(What you need to do)
Produce the records below again, word for word, but stop after the line that contains "theorem test_decode_push : decode".

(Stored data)
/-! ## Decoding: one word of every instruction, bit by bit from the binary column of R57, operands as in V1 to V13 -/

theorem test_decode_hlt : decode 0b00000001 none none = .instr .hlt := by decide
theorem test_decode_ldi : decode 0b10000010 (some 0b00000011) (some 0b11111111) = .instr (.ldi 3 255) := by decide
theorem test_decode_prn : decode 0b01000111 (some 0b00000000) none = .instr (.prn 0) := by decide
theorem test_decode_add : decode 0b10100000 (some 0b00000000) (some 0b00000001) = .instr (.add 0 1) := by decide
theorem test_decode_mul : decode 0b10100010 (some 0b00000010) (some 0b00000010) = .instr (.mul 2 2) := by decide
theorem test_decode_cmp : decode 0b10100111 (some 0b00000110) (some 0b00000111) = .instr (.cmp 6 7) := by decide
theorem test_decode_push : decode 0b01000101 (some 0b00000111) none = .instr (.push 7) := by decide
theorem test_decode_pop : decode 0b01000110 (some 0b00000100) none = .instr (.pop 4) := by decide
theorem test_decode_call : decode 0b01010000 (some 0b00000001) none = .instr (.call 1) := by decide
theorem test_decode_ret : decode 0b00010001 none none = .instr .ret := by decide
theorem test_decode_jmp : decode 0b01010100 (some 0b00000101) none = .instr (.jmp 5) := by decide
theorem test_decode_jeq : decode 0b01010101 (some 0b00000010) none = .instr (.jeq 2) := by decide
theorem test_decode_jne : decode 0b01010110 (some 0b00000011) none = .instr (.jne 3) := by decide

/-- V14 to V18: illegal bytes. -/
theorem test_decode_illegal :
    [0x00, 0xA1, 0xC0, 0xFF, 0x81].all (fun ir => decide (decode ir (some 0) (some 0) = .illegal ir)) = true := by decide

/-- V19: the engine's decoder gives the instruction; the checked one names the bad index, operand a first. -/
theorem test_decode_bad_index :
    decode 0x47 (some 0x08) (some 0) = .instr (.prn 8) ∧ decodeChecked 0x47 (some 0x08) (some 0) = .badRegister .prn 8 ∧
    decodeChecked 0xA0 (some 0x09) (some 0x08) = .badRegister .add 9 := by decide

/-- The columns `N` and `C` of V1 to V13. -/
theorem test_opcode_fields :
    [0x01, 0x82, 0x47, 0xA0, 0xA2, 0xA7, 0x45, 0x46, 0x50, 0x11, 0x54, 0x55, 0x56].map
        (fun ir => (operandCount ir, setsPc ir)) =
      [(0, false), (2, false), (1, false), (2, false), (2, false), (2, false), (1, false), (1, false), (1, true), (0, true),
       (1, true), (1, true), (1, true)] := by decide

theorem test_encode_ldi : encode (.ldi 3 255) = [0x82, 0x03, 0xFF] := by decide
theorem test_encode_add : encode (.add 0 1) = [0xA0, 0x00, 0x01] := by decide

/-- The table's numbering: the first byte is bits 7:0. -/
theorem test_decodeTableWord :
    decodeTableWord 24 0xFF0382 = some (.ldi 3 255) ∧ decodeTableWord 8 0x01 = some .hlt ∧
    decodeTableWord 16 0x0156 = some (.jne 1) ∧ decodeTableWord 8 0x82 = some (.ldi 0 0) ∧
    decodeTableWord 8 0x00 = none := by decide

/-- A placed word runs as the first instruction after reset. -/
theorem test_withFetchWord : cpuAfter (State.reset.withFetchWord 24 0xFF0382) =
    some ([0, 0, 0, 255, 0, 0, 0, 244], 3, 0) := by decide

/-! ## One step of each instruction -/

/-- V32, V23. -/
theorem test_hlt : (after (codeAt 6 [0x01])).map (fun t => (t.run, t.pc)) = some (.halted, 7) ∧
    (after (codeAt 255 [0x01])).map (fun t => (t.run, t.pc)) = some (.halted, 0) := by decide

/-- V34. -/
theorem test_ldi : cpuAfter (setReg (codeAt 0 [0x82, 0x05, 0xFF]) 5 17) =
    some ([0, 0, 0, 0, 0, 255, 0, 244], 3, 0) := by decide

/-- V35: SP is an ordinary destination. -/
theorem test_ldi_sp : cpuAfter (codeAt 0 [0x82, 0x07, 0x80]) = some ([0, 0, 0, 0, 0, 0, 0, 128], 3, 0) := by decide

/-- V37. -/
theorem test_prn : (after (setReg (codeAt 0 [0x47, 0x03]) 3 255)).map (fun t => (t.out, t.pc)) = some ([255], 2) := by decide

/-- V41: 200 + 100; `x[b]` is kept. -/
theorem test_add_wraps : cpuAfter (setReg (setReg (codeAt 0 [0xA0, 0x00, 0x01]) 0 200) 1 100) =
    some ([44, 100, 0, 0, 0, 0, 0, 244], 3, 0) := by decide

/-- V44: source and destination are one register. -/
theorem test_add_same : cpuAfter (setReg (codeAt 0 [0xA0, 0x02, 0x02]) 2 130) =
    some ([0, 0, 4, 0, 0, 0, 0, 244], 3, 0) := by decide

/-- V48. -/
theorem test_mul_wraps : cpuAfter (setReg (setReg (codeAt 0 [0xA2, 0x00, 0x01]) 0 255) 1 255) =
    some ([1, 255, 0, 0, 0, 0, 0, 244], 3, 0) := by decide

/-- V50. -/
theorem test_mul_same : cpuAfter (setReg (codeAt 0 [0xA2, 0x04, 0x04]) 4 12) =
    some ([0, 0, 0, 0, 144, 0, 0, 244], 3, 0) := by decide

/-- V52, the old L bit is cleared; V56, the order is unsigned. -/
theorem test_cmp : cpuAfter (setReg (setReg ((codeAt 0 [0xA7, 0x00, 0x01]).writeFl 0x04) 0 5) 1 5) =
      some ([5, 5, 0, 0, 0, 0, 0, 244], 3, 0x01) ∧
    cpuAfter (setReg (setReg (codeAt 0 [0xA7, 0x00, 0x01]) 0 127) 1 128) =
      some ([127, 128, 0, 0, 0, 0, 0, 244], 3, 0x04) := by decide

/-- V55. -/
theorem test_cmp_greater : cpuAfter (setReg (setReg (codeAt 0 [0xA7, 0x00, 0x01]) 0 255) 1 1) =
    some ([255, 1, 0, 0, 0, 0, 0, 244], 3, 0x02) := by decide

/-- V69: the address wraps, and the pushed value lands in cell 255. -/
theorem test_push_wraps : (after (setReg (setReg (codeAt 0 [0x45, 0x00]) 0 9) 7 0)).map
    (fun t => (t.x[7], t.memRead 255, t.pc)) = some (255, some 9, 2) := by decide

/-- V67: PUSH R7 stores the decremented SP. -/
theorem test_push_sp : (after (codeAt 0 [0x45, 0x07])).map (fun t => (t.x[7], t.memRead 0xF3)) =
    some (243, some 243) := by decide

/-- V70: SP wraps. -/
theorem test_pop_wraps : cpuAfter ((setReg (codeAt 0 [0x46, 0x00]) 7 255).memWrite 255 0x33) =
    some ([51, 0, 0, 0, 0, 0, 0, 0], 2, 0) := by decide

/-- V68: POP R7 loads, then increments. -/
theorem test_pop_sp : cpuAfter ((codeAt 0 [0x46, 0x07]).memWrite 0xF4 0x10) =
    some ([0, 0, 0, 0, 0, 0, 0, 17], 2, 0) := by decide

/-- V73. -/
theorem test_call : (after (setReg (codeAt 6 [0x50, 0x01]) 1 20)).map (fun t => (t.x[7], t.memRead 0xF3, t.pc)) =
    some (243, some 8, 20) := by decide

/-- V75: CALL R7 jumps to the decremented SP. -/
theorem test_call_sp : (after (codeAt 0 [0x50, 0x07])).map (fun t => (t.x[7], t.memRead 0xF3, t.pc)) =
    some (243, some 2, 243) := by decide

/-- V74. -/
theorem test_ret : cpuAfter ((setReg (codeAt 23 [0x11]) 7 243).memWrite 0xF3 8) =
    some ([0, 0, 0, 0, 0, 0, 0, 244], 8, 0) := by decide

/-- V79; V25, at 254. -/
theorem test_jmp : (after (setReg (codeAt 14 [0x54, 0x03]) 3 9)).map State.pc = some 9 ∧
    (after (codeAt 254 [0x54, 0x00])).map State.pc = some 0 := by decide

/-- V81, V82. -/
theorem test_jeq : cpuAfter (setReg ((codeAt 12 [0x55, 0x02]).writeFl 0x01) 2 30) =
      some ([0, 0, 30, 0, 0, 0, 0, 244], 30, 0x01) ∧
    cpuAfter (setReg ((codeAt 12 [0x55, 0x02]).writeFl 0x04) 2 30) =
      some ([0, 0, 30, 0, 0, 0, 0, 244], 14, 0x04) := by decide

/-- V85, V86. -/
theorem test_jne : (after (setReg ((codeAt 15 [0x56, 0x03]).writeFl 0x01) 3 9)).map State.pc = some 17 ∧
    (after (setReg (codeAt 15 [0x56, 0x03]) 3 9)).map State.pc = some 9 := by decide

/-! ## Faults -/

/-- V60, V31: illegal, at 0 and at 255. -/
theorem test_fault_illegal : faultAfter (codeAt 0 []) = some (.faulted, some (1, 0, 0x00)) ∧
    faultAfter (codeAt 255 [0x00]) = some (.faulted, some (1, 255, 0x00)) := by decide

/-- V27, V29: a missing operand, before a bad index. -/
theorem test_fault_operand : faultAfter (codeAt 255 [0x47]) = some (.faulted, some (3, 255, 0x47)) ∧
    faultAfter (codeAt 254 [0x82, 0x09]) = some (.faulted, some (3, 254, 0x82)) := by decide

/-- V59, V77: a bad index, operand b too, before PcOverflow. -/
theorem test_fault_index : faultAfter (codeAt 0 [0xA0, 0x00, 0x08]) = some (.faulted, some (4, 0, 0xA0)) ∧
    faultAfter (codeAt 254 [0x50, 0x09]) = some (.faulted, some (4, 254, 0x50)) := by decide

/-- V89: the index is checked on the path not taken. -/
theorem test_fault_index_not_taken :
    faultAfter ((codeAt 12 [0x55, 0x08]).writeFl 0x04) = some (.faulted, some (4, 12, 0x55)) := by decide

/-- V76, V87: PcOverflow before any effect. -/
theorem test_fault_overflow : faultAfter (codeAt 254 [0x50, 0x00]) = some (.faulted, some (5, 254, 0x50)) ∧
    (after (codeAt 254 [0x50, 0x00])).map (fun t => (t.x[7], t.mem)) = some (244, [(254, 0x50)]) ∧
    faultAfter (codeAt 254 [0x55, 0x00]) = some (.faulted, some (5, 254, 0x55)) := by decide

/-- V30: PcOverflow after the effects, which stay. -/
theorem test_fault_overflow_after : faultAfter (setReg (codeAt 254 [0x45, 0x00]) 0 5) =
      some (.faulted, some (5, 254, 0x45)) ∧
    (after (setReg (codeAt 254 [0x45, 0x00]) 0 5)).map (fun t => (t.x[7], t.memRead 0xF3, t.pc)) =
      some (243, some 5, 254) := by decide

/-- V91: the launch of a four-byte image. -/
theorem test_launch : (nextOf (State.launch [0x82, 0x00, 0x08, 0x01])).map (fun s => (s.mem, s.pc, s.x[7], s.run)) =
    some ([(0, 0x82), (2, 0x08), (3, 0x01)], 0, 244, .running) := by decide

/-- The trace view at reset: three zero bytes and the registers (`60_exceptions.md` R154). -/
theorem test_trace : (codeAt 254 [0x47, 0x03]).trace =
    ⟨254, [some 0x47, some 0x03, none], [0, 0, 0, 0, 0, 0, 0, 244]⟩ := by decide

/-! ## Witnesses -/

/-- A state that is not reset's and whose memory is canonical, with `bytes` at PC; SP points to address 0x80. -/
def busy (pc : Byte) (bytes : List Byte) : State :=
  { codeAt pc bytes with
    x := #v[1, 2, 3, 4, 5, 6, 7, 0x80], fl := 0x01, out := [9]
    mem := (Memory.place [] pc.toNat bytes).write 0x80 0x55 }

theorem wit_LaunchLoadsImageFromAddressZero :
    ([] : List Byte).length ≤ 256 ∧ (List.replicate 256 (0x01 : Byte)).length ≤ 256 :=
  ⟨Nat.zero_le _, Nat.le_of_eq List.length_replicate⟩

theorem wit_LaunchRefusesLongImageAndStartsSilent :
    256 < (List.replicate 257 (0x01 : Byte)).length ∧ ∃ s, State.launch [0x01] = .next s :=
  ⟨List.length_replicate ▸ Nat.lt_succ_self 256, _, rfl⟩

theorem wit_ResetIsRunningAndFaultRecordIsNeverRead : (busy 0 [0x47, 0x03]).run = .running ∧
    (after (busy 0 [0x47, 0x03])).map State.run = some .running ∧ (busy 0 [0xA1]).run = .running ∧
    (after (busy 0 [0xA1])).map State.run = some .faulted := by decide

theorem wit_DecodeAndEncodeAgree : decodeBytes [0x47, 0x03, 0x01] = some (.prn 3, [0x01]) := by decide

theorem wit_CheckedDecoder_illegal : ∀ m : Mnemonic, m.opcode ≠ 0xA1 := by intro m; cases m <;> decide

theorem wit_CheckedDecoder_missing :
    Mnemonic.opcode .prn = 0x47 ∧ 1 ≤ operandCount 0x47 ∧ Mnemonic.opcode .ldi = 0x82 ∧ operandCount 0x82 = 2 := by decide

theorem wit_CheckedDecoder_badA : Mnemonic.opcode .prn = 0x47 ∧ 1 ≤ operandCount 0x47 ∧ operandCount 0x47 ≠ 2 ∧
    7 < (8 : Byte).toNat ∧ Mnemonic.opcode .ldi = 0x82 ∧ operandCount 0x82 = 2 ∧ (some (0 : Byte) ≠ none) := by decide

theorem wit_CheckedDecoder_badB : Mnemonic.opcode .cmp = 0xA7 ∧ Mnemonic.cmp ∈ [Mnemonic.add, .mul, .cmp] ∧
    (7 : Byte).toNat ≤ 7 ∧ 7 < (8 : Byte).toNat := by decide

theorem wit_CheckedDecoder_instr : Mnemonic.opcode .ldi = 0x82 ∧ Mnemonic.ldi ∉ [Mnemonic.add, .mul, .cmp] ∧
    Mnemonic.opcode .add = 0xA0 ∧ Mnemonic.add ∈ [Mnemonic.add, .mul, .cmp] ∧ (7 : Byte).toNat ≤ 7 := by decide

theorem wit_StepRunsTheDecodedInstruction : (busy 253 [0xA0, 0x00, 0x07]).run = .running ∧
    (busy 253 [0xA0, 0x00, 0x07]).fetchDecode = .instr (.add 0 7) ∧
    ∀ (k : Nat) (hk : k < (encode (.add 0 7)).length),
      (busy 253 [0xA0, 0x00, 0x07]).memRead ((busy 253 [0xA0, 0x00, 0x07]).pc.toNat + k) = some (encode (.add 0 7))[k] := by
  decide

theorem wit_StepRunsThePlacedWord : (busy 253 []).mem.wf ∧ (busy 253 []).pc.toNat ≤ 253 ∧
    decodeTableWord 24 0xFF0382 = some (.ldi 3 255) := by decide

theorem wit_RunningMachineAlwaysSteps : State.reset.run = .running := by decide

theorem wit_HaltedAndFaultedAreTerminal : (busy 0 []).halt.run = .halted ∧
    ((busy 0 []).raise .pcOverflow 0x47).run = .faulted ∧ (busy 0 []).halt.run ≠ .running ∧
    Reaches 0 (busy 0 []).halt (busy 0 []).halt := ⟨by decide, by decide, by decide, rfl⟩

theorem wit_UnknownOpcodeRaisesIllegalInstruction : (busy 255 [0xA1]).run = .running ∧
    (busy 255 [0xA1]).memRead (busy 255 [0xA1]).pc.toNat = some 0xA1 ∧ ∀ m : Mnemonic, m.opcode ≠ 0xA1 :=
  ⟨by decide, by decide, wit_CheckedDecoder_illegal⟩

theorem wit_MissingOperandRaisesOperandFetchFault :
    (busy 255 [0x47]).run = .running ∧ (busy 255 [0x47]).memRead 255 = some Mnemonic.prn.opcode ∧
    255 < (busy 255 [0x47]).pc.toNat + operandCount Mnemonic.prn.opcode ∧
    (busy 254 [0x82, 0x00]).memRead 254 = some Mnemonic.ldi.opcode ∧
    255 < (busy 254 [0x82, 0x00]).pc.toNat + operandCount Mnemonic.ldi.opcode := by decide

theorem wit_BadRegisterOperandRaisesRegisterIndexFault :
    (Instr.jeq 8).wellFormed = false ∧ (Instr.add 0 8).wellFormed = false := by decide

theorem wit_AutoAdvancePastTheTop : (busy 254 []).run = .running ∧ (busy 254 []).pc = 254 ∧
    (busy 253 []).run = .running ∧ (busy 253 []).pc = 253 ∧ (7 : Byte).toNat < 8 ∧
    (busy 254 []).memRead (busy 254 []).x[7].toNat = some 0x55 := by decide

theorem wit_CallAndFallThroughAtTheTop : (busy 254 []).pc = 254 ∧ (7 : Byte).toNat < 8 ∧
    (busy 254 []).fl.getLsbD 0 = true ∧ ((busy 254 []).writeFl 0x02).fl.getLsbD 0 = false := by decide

(Result of this exercise)
/-! ## Decoding: one word of every instruction, bit by bit from the binary column of R57, operands as in V1 to V13 -/

theorem test_decode_hlt : decode 0b00000001 none none = .instr .hlt := by decide
theorem test_decode_ldi : decode 0b10000010 (some 0b00000011) (some 0b11111111) = .instr (.ldi 3 255) := by decide
theorem test_decode_prn : decode 0b01000111 (some 0b00000000) none = .instr (.prn 0) := by decide
theorem test_decode_add : decode 0b10100000 (some 0b00000000) (some 0b00000001) = .instr (.add 0 1) := by decide
theorem test_decode_mul : decode 0b10100010 (some 0b00000010) (some 0b00000010) = .instr (.mul 2 2) := by decide
theorem test_decode_cmp : decode 0b10100111 (some 0b00000110) (some 0b00000111) = .instr (.cmp 6 7) := by decide
theorem test_decode_push : decode 0b01000101 (some 0b00000111) none = .instr (.push 7) := by decide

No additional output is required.